(Data to process begins)
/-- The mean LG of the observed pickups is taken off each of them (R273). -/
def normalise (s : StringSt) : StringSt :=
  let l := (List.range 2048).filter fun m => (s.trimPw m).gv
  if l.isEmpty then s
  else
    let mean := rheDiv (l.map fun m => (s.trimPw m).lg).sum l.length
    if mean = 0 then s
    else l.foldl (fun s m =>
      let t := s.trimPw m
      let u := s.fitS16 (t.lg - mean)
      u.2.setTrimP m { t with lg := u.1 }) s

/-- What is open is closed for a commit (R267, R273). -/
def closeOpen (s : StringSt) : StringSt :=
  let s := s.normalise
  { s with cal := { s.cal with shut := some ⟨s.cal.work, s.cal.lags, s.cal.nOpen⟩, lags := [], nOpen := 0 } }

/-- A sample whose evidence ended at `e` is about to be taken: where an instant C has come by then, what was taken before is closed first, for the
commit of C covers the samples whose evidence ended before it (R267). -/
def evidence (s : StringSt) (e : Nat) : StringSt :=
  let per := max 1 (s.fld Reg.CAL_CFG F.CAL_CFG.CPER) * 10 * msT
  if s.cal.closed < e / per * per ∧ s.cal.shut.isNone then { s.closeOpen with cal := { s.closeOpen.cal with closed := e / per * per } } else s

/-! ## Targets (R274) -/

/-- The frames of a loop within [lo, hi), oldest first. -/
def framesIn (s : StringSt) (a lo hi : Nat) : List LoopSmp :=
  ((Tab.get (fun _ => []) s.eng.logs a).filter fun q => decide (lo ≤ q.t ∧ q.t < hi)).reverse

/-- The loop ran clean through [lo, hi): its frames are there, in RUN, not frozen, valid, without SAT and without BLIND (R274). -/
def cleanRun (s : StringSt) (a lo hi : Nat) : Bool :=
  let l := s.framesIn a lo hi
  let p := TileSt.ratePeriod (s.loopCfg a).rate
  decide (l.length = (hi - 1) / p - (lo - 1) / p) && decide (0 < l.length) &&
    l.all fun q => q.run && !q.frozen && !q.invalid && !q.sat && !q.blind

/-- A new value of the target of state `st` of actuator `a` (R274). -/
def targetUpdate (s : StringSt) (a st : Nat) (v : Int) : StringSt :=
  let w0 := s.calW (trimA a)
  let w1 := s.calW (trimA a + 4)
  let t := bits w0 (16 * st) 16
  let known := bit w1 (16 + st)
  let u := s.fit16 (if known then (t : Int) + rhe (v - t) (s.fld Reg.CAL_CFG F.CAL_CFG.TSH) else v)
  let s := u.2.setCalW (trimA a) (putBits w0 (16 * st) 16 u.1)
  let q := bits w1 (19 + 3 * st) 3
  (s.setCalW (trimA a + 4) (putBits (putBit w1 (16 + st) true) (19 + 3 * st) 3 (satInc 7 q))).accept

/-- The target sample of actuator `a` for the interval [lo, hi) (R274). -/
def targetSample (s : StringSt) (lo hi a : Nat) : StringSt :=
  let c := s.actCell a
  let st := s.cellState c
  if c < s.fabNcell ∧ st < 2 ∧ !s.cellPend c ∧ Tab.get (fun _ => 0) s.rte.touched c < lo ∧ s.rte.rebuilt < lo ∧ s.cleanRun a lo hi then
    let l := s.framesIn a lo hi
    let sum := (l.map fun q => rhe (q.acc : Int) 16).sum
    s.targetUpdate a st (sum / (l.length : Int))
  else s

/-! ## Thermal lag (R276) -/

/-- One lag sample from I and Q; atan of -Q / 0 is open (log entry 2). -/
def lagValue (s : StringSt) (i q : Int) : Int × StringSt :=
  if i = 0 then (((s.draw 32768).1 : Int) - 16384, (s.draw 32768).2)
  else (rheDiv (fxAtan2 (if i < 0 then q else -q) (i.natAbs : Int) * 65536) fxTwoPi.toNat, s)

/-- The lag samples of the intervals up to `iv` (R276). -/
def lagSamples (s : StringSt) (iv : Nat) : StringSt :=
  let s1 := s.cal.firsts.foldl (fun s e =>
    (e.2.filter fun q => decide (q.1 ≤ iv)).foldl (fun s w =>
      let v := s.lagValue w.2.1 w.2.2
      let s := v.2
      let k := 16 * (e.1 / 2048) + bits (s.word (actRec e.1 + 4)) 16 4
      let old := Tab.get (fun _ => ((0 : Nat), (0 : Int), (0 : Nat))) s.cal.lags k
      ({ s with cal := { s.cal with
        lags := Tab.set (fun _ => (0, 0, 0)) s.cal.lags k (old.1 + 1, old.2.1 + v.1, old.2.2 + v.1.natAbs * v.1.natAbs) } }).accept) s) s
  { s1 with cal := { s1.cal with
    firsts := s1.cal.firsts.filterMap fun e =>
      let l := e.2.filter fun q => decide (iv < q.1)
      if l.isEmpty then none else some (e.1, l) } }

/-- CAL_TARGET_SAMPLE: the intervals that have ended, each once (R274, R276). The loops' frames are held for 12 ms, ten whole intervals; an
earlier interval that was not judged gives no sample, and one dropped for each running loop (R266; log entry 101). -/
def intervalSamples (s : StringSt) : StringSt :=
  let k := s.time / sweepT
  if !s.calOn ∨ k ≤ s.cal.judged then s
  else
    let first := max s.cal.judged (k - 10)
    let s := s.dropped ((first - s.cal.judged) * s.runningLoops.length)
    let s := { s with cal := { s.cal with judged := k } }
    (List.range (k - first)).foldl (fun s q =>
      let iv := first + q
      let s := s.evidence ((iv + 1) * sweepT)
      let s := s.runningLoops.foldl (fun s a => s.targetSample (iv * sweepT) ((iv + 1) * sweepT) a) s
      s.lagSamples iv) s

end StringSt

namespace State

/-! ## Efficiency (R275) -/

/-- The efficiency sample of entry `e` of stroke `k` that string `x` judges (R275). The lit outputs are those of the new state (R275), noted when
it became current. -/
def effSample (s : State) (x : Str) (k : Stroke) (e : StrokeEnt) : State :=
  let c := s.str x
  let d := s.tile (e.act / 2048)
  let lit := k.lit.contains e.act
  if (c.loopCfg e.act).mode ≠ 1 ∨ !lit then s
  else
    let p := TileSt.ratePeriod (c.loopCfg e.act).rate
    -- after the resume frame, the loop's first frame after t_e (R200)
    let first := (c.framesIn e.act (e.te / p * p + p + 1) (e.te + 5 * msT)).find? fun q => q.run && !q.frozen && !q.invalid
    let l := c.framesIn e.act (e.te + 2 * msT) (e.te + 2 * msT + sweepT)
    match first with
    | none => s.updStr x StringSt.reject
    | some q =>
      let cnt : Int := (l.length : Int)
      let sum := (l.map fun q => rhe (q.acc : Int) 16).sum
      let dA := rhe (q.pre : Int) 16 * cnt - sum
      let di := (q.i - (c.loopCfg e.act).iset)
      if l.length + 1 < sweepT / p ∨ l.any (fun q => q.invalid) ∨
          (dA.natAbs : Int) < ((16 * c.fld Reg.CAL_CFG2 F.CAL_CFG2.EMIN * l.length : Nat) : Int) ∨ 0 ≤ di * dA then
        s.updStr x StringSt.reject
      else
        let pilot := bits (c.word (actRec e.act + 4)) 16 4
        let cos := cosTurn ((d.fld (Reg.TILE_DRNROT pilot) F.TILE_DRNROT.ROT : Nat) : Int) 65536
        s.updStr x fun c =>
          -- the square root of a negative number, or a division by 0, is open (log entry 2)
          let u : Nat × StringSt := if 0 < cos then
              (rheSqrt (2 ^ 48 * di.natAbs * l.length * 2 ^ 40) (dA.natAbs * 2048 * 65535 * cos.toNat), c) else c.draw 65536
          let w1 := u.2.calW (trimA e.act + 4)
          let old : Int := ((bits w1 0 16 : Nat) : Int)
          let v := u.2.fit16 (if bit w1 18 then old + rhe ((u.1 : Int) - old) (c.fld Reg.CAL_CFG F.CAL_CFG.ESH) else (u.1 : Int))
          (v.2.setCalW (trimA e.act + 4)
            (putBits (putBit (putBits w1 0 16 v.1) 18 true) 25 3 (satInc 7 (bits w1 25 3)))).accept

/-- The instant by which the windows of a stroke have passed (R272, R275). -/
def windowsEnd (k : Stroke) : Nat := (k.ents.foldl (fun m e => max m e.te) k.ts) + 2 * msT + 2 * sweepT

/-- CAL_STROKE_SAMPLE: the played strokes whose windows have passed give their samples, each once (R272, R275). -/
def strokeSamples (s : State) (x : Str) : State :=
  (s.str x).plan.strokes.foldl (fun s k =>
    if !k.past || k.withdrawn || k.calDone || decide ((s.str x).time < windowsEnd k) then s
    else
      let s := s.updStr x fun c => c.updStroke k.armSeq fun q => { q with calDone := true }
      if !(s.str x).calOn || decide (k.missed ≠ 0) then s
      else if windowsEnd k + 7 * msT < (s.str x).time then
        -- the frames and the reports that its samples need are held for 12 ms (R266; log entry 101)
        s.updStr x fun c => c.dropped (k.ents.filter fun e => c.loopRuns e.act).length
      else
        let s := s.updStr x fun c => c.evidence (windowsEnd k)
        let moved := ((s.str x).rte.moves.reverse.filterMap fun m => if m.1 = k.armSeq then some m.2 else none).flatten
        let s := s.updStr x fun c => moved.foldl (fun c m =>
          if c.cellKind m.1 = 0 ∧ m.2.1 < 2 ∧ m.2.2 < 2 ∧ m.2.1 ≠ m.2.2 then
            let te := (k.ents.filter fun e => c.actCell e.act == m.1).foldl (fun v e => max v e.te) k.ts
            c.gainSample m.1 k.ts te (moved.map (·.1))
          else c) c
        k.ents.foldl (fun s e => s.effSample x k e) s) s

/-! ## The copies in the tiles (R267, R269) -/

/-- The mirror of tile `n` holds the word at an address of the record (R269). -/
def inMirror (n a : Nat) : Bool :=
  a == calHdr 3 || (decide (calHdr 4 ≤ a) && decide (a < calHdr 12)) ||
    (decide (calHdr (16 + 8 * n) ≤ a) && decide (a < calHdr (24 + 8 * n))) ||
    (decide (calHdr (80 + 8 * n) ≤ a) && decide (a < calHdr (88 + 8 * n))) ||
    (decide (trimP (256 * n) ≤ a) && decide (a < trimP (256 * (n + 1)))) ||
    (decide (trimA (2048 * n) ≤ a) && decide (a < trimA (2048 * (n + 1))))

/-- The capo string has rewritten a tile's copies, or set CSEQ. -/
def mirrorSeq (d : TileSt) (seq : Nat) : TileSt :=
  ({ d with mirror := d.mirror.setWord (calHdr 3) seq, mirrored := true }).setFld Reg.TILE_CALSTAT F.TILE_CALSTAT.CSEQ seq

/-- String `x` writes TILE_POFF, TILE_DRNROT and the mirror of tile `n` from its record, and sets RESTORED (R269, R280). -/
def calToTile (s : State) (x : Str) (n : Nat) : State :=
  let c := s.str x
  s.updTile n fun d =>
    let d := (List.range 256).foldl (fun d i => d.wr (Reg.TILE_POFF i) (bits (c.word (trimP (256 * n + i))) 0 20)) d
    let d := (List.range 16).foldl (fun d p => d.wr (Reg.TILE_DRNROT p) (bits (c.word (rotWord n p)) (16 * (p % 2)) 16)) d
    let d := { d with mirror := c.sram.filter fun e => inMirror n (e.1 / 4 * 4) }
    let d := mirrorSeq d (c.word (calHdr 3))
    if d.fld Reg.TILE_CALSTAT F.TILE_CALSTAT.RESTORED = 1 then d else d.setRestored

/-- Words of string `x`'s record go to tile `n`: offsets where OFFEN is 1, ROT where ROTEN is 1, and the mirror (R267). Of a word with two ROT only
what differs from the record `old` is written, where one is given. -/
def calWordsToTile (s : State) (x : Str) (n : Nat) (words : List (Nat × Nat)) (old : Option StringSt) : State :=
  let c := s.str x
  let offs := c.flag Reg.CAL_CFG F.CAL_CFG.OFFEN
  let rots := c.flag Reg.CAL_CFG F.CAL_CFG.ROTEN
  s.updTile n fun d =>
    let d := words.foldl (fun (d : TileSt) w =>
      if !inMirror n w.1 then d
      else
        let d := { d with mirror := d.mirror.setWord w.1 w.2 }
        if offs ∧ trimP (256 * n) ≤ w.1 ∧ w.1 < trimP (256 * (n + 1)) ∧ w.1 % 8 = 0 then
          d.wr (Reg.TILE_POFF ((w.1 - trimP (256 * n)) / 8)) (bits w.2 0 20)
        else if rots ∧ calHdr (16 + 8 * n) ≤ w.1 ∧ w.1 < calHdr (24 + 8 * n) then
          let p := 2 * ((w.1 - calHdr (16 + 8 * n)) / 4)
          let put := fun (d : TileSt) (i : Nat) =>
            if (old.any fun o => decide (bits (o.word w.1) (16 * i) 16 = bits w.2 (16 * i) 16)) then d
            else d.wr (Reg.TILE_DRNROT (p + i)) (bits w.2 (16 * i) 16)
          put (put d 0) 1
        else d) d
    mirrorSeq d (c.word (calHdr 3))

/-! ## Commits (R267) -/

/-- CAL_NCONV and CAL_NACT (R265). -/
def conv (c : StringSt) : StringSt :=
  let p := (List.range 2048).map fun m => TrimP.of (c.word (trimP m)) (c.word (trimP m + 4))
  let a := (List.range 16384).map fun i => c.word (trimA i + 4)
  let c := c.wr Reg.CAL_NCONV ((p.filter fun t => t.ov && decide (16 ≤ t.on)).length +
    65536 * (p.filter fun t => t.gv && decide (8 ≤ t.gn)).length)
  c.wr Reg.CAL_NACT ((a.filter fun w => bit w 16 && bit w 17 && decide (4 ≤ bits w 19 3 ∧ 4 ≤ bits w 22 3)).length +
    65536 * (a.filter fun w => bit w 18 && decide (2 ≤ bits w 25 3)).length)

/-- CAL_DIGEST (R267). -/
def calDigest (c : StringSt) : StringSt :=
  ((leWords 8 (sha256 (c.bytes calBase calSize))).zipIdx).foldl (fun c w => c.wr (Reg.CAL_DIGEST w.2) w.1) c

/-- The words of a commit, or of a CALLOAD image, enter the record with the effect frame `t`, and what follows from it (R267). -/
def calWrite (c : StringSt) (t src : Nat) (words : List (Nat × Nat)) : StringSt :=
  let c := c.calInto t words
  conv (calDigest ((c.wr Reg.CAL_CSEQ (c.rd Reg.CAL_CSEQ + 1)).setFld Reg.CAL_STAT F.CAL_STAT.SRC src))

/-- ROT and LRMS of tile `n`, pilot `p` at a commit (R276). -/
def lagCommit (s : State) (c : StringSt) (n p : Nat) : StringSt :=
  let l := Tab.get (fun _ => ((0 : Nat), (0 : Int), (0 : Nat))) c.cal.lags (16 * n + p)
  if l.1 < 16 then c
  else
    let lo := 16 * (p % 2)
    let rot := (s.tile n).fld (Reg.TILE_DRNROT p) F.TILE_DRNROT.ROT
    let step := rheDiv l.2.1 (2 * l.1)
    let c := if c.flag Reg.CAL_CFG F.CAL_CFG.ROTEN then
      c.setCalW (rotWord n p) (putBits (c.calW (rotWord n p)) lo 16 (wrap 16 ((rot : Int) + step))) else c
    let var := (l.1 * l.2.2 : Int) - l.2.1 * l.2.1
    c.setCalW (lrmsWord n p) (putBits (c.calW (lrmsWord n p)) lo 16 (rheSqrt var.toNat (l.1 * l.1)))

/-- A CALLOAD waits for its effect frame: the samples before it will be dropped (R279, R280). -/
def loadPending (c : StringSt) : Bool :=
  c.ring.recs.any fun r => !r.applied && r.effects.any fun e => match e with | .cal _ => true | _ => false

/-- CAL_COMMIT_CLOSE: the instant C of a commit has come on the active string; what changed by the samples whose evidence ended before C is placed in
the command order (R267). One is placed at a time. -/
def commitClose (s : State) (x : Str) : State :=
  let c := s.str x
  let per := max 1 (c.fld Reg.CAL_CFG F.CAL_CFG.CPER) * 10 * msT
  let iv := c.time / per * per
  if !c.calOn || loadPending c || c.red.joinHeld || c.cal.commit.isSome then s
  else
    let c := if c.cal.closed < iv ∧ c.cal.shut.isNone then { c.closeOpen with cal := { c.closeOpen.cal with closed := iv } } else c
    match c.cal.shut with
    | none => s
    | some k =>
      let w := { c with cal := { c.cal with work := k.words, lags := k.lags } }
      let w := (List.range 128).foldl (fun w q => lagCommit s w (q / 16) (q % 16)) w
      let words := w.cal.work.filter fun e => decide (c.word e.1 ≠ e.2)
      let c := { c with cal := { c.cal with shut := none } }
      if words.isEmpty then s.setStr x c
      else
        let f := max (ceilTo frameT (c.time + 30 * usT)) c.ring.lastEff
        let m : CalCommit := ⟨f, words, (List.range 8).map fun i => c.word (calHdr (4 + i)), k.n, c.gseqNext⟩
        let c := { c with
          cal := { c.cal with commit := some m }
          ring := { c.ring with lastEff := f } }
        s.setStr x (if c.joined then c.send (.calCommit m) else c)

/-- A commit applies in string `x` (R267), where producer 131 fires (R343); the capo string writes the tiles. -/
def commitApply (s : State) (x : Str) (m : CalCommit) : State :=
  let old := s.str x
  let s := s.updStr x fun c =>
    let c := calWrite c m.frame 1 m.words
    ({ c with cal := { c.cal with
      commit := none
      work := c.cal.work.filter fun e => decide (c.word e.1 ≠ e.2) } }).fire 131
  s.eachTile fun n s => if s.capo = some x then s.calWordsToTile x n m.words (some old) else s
(Data to process ends)
### Work instructions
From the data above, output only the lines between the line containing "if !k.past ||" and the line containing "(decide (trimA (2048", inclusive, exactly as written.

### Solution to the exercise
    if !k.past || k.withdrawn || k.calDone || decide ((s.str x).time < windowsEnd k) then s
    else
      let s := s.updStr x fun c => c.updStroke k.armSeq fun q => { q with calDone := true }
      if !(s.str x).calOn || decide (k.missed ≠ 0) then s
      else if windowsEnd k + 7 * msT < (s.str x).time then
        -- the frames and the reports that its samples need are held for 12 ms (R266; log entry 101)
        s.updStr x fun c => c.dropped (k.ents.filter fun e => c.loopRuns e.act).length
      else
        let s := s.updStr x fun c => c.evidence (windowsEnd k)
        let moved := ((s.str x).rte.moves.reverse.filterMap fun m => if m.1 = k.armSeq then some m.2 else none).flatten
        let s := s.updStr x fun c => moved.foldl (fun c m =>
          if c.cellKind m.1 = 0 ∧ m.2.1 < 2 ∧ m.2.2 < 2 ∧ m.2.1 ≠ m.2.2 then
            let te := (k.ents.filter fun e => c.actCell e.act == m.1).foldl (fun v e => max v e.te) k.ts
            c.gainSample m.1 k.ts te (moved.map (·.1))
          else c) c
        k.ents.foldl (fun s e => s.effSample x k e) s) s

/-! ## The copies in the tiles (R267, R269) -/

/-- The mirror of tile `n` holds the word at an address of the record (R269). -/
def inMirror (n a : Nat) : Bool :=
  a == calHdr 3 || (decide (calHdr 4 ≤ a) && decide (a < calHdr 12)) ||
    (decide (calHdr (16 + 8 * n) ≤ a) && decide (a < calHdr (24 + 8 * n))) ||
    (decide (calHdr (80 + 8 * n) ≤ a) && decide (a < calHdr (88 + 8 * n))) ||
    (decide (trimP (256 * n) ≤ a) && decide (a < trimP (256 * (n + 1)))) ||
    (decide (trimA (2048 * n) ≤ a) && decide (a < trimA (2048 * (n + 1))))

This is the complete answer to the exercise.